YOUR INSTRUCTIONS
Below are the records; restate word for word the lines from the first through the one containing "else F.mapIdx fun", and only those.

++++ DATA ++++

/-- FORK in one fibre of the bundle (R147): the registers after it. Source A is the packet index, source B the window base. -/
def forkIn (s : State) (f : FmtAb) (a : Arch) (l : Nat) : Arch :=
  let base := s.issue.i32 f.b l
  let w := s.iblk.w
  let answer (a : Arch) (x : B64) : Arch := { a with lat := a.lat.insert (4 * l + 3) ⟨x, 0⟩ }
  if base % 8 ≠ 0 ∨ 32 * w < base + w then answer a (-2)
  else match (List.range 32).find? fun n => (a.fib.getD n {}).st == .empty with
    | none => answer a (-1)
    | some n =>
      answer { a with
        fib := a.fib.set n { st := .live, pc := ⟨n32 s f.a l, 0⟩, pred := (s.issue.old.fib.getD l {}).pred, wb := base }
        lat := [0, 1, 2, 3].foldl (fun t k => t.erase (4 * n + k)) a.lat } (BitVec.ofNat 64 n)

/-- EXIT of one fibre (R24): HELPER while another slot of its quad is LIVE, else it and the quad's helpers are EMPTY. -/
def exitIn (F : List Fibre) (l : Nat) : List Fibre :=
  let gone (st : LaneSt) (x : Fibre) : Fibre := { x with st := st, blocked := none, wait := 0 }
  if (List.range F.length).any (fun k => k / 4 == l / 4 && k != l && (F.getD k {}).st == .live) then F.mapIdx fun k x => if k = l then gone .helper x else x
  else F.mapIdx fun k x => if k = l ∨ (k / 4 = l / 4 ∧ x.st = .helper) then gone .empty x else x

/-- The record of a word that stops its wave (R369): the fibre, the code, and an operand. -/
def stopFault (s : State) (c : FClass) (l code : Nat) (opa : B64) : FaultInfo :=
  { cls := c, lane := l, pc := s.issue.pc, wslot := s.issue.wslot, word := s.issue.word, opa := opa
    opb := BitVec.ofNat 64 (s.issue.lanes.foldl (fun m l => m + 2 ^ l) 0), code := code }

/-- The 64 bytes of a precise record of the wave that issues (R271). -/
def recordOf (s : State) (f : FaultInfo) : List Byte :=
  let k := s.iblk
  State.recordBytes k.part true k.handler 1 k s.issue.cur.slot k.core ((s.core k.core).pts.get 0 k.part) f

/-- The physical address of the stop record of a partition's mailbox (R276). -/
def stopRecordPa (s : State) (p : Nat) : Nat := (s.part p).mbox.toNat / 2 ^ 12 % 2 ^ 40 * 2 ^ 12 + 0xF00

/-- The record with the partition's next SEQ in bytes 22 and 23 (R271). -/
def sequenced (s : State) (p : Nat) (r : List Byte) : List Byte := r.take 22 ++ toBytes 2 (s.part p).recSeq ++ r.drop 24

/-- The wave that issues is one of its block's, and `on` marks the issue as open. -/
def Issuing (s : State) (k : Block) : Prop :=
  s.issue.on = true ∧ s.blk? s.issue.blk = some k ∧ s.issue.wv < k.waves.length

/-- The effective address of a fibre for units of 2^z bytes (R60): a pair of vector registers or a scalar as the base, and
the 19-bit signed offset in those units, modulo 2^64. -/
def addr (s : State) (g : Byte) (x : Ext) (o : BitVec 3) (z l : Nat) : Nat :=
  let k := (s.issue.old.fibre l).wb + g.toNat
  let base : B64 := if g.toNat < 0x80 then Tab.get 0 s.issue.old.v (k + 1) ++ Tab.get 0 s.issue.old.v k
    else Tab.get 0 s.issue.old.sc (g.toNat % 64)
  (base + ((x.p.extractLsb' 0 16 ++ o).signExtend 64) <<< z).toNat

/-- The `n` bytes of a space of the block that issues, from an address. -/
def spaceBytes (s : State) (space a n : Nat) : List Byte := (List.range n).map fun i => s.spaceByte s.issue.blk space (a + i)

/-- The fault that a thread access of `n` bytes to a space meets (R167, R170, R272): not aligned, not pinned, poisoned for a
reader that is no scout. -/
def spaceFault (s : State) (space a n : Nat) (rd : Bool) : Option FClass :=
  if a % n ≠ 0 then some .alignment
  else if ¬a < 2 ^ 20 ∨ s.spaceWay s.issue.blk space (a / 1024) = none then some .space
  else if rd = true ∧ s.issue.scout = false ∧ s.spacePoison s.issue.blk space a = true then some .poison
  else none

/-- The registers after a vector load of 2^z bytes (R64, R169, R255), given for each fibre, in slot order, its value if it
has one: the value goes to the fibre's registers from v(d), the low word first, none when N = 1 and z ≤ 3, and up to 8
bytes to l2; no other register changes. -/
def LoadResult (s t : State) (n : Bit) (d : BitVec 7) (z : Nat) (rs : List (Nat × Option Nat)) : Prop :=
  let e := s.issue
  let a := e.cur.arch
  let b := t.issue.cur.arch
  let lo := fun l => (a.fibre l).wb + d.toNat
  (∀ p, Tab.get 0 b.v p =
    if n = 1 ∧ z ≤ 3 then Tab.get 0 a.v p
    else match (rs.filter fun x => x.2.isSome && decide (lo x.1 ≤ p ∧ p < lo x.1 + max 1 (2 ^ z / 4))).getLast? with
      | some x => BitVec.ofNat 32 (x.2.getD 0 >>> (32 * (p - lo x.1)))
      | none => Tab.get 0 a.v p) ∧
  (∀ l j, j < 4 → Tab.find b.lat (4 * l + j) =
    match (rs.filter fun x => x.2.isSome && decide (x.1 = l ∧ j = 2 ∧ z ≤ 3)).getLast? with
    | some x => some ⟨BitVec.ofNat 64 (x.2.getD 0), 0⟩
    | none => if j = 2 ∧ z ≤ 3 ∧ l ∈ e.lanes ∧ l ∉ e.eff then none else Tab.find a.lat (4 * l + j)) ∧
  b = { a with v := b.v, lat := b.lat }

/-- A fault as a group keeps it (R264): with its PC and the present word. -/
def atWord (s : State) (f : FaultInfo) : FaultInfo :=
  { f with pc := s.issue.pc, wslot := s.issue.wslot, word := s.issue.word, extw := s.issue.extw }

/-- The faults of a word join those of its group (R264). -/
def addFaults (s : State) (fs : List FaultInfo) : State := withIssue s fun e => { e with faults := e.faults ++ fs }

/-- The base register of a fibre's address, as a record carries it (R271). -/
def baseOf (s : State) (g : Byte) (l : Nat) : B64 :=
  let k := (s.issue.old.fibre l).wb + g.toNat
  if g.toNat < 0x80 then Tab.get 0 s.issue.old.v (k + 1) ++ Tab.get 0 s.issue.old.v k
  else Tab.get 0 s.issue.old.sc (g.toNat % 64)

/-- The stored value of a fibre: 2^z bytes of its registers from v(d) (R75, R169). -/
def stored (s : State) (d : BitVec 7) (z l : Nat) : List Byte :=
  (List.range (2 ^ z)).map fun i =>
    (Tab.get 0 s.issue.old.v ((s.issue.old.fibre l).wb + d.toNat + i / 4)).extractLsb' (8 * (i % 4)) 8

/-- One fibre of an atomic on space 0 (R172, R173): the old bytes and the two data operands give the new bytes, the value
returned unless N = 1, and the flags. -/
def spaceAtomicIn (f : FmtM) (s : State) (l : Nat) : State :=
  let z := f.s.toNat
  let k := max 1 (2 ^ z / 4)
  let a := addr s f.g f.x f.e z l
  let data := fun i => ofBytes ((List.range 4).map fun j =>
    (Tab.get 0 s.issue.old.v ((s.issue.old.fibre l).wb + f.d.toNat + i)).extractLsb' (8 * j) 8)
  let opnd := fun b => (List.range k).foldl (fun x i => x + data (b + i) * 2 ^ (32 * i)) 0
  let fn := (f.x.p.extractLsb' 16 5).toNat
  let r := rmwApply fn z (spaceBytes s 0 a (2 ^ z)) (opnd 0) (if fn = 1 then opnd k else 0)
  let u := s.threadWrite s.issue.blk 0 a r.data
  { u with issue := (if f.n = 0 then u.issue.putV 0 f.d.toNat k 2 l r.v else u.issue).addFlags l r.fl }

/-- A fibre's result of a load, as `LoadResult` takes it: a helper's load that would fault gives 0 (R25). -/
def loadValue (s : State) (x : Nat × LaneRes) : Nat × Option Nat :=
  (x.1, match x.2 with
    | .ok v _ _ => some v
    | .bad _ => if x.1 ∈ s.issue.live then none else some 0)

/-- The faults of LIVE fibres among results, as the group keeps them (R264). -/
def loadFaults (s : State) (rs : List (Nat × LaneRes)) : List FaultInfo := (s.liveFaults rs).map (atWord s)

/-- The last of some stores that covers a byte, and that byte. -/
def lastByte (ws : List (Nat × List Byte)) (a : Nat) : Option Byte :=
  ((ws.filter fun w => decide (w.1 ≤ a ∧ a < w.1 + w.2.length)).getLast?).map fun w => w.2.getD (a - w.1) 0

/-- The stores of a wave that are on their way to their homes, in program order: those committed, then those held (R155,
R246). -/
def ownStores (s : State) (c b w : Nat) : List (Nat × List Byte) :=
  (((s.core c).outbox.filter fun r => r.blk == b && r.wave == w).map fun r => (r.pa, r.data)) ++
  (match s.wave? b w with
    | some x => x.held.map fun h => (h.pa, h.data)
    | none => [])

/-- No core's L1 holds a copy of a global line. -/
def NoCopies (s : State) : Prop := ∀ c ∈ s.cores, ∀ x ∈ c.2.lines, x.2.isPinned = true
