/-! ### Words of format A -/

/-- The opcode stands in [30:24] of a word of two sources (R58). -/
theorem FmtA.opcode_word (op : Nat) (f : FmtA) : (f.word op).extractLsb' 24 7 = BitVec.ofNat 7 op := by
  have hb := f.b.isLt
  have ha := f.a.isLt
  have hd := f.d.isLt
  have hn := f.n.isLt
  apply BitVec.eq_of_toNat_eq
  simp only [FmtA.word, pack, BitVec.extractLsb'_toNat, BitVec.toNat_ofNat, Nat.shiftRight_eq_div_pow]
  omega

/-- The opcode stands in [30:24] of a word of one source (R58). -/
theorem FmtA1.opcode_word (op : Nat) (f : FmtA1) : (f.word op).extractLsb' 24 7 = BitVec.ofNat 7 op :=
  FmtA.opcode_word op ⟨f.c, f.n, f.d, f.a, 0⟩

end Sys2Proof

namespace Sys2Proof.Machine

/-! ### The result of a V-pipe or X-pipe word -/

/-- Latch entries of different fibres and pipes are different. -/
theorem latchIndex_eq_iff {l m j k : Nat} (hj : j < 4) (hk : k < 4) : 4 * l + j = 4 * m + k ↔ j = k ∧ l = m := by
  omega

/-- A latch entry after a V-pipe or X-pipe word, by fibre and pipe (R64). -/
theorem Issue.lat_mapV_entry (e : Issue) (n : Bit) (d : BitVec 7) (k : Nat) {lt j : Nat} (hlt : lt < 4) (hj : j < 4)
    (g : Nat → Res) (l : Nat) :
    Tab.find (e.mapV n d k lt g).cur.arch.lat (4 * l + j) =
      if j = lt ∧ l ∈ e.eff then some ⟨BitVec.ofNat 64 (g l).v, 0⟩
      else if j = lt ∧ l ∈ e.lanes then none else Tab.find e.cur.arch.lat (4 * l + j) := by
  rw [Issue.lat_mapV]
  simp only [latchIndex_eq_iff hj hlt]
  cases hw : (e.eff.filter fun m => decide (j = lt ∧ l = m)).getLast? with
  | some m =>
    have hm := List.mem_filter.1 (List.mem_of_getLast? hw)
    obtain ⟨hjl, rfl⟩ := of_decide_eq_true hm.2
    rw [if_pos (And.intro hjl hm.1)]
  | none =>
    have hl : ¬(j = lt ∧ l ∈ e.eff) := fun h =>
      List.filter_eq_nil_iff.1 (List.getLast?_eq_none_iff.1 hw) l h.2 (decide_eq_true ⟨h.1, rfl⟩)
    have hex : (∃ m ∈ e.lanes, j = lt ∧ l = m) ↔ j = lt ∧ l ∈ e.lanes :=
      ⟨fun ⟨_, hm, hjl, hlm⟩ => ⟨hjl, hlm ▸ hm⟩, fun ⟨hjl, hm⟩ => ⟨l, hm, hjl, rfl⟩⟩
    rw [if_neg hl]
    exact ite_congr (propext hex) (fun _ => rfl) fun _ => rfl

/-- The bits of word `i` of a result of at most two words. -/
theorem extractLsb'_word_ofNat (x : Nat) {i : Nat} (hi : i < 2) :
    (BitVec.ofNat 64 x).extractLsb' (32 * i) 32 = BitVec.ofNat 32 (x >>> (32 * i)) := by
  apply BitVec.eq_of_toNat_eq
  simp only [BitVec.extractLsb'_toNat, BitVec.toNat_ofNat, Nat.shiftRight_eq_div_pow]
  obtain rfl | rfl : i = 0 ∨ i = 1 := by omega
  · omega
  · omega

/-- A fibre that writes a physical register has it among its `k` registers from v(d). -/
theorem Issue.writer_bounds {e : Issue} {d k p l : Nat} {L : List Nat} (h : Issue.writer e d k p L = some l) :
    (e.cur.arch.fibre l).wb + d ≤ p ∧ p < (e.cur.arch.fibre l).wb + d + k := by
  have hm := List.mem_of_getLast? h
  simpa using (List.mem_filter.1 hm).2

/-- A V-pipe or X-pipe word of one or two registers leaves a vector result (R59, R64, R75, R76, R111). -/
theorem vResult_mapV (s : State) (n : Bit) (d : BitVec 7) {k lt : Nat} (hk : k ≤ 2) (hlt : lt < 4) (g : Nat → Res) :
    Claims.VResult s { s with issue := s.issue.mapV n d k lt g } n d k lt (fun l => BitVec.ofNat 64 (g l).v)
      fun l => (g l).fl := by
  refine ⟨fun p => ?_, fun l j hj => Issue.lat_mapV_entry _ _ _ _ hlt hj _ _, Issue.fl_mapV .., ?_⟩
  · rw [Issue.v_mapV]
    change _ = if n = 1 then _ else match Issue.writer s.issue d.toNat k p s.issue.eff with
      | some l => _
      | none => _
    cases hw : Issue.writer s.issue d.toNat k p s.issue.eff with
    | none => rfl
    | some l =>
      have hp := Issue.writer_bounds hw
      simp only
      rw [extractLsb'_word_ofNat _ (by omega)]
  · exact congrArg (fun e => { s with issue := e }) (Issue.sameButVL_mapV ..)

++++

EXPECTED OUTPUT
/-- FORK in one fibre of the bundle (R147): the registers after it. Source A is the packet index, source B the window base. -/
def forkIn (s : State) (f : FmtAb) (a : Arch) (l : Nat) : Arch :=
  let base := s.issue.i32 f.b l
  let w := s.iblk.w
  let answer (a : Arch) (x : B64) : Arch := { a with lat := a.lat.insert (4 * l + 3) ⟨x, 0⟩ }
  if base % 8 ≠ 0 ∨ 32 * w < base + w then answer a (-2)
  else match (List.range 32).find? fun n => (a.fib.getD n {}).st == .empty with
    | none => answer a (-1)
    | some n =>
      answer { a with
        fib := a.fib.set n { st := .live, pc := ⟨n32 s f.a l, 0⟩, pred := (s.issue.old.fib.getD l {}).pred, wb := base }
        lat := [0, 1, 2, 3].foldl (fun t k => t.erase (4 * n + k)) a.lat } (BitVec.ofNat 64 n)

/-- EXIT of one fibre (R24): HELPER while another slot of its quad is LIVE, else it and the quad's helpers are EMPTY. -/
def exitIn (F : List Fibre) (l : Nat) : List Fibre :=
  let gone (st : LaneSt) (x : Fibre) : Fibre := { x with st := st, blocked := none, wait := 0 }
  if (List.range F.length).any (fun k => k / 4 == l / 4 && k != l && (F.getD k {}).st == .live) then F.mapIdx fun k x => if k = l then gone .helper x else x
  else F.mapIdx fun k x => if k = l ∨ (k / 4 = l / 4 ∧ x.st = .helper) then gone .empty x else x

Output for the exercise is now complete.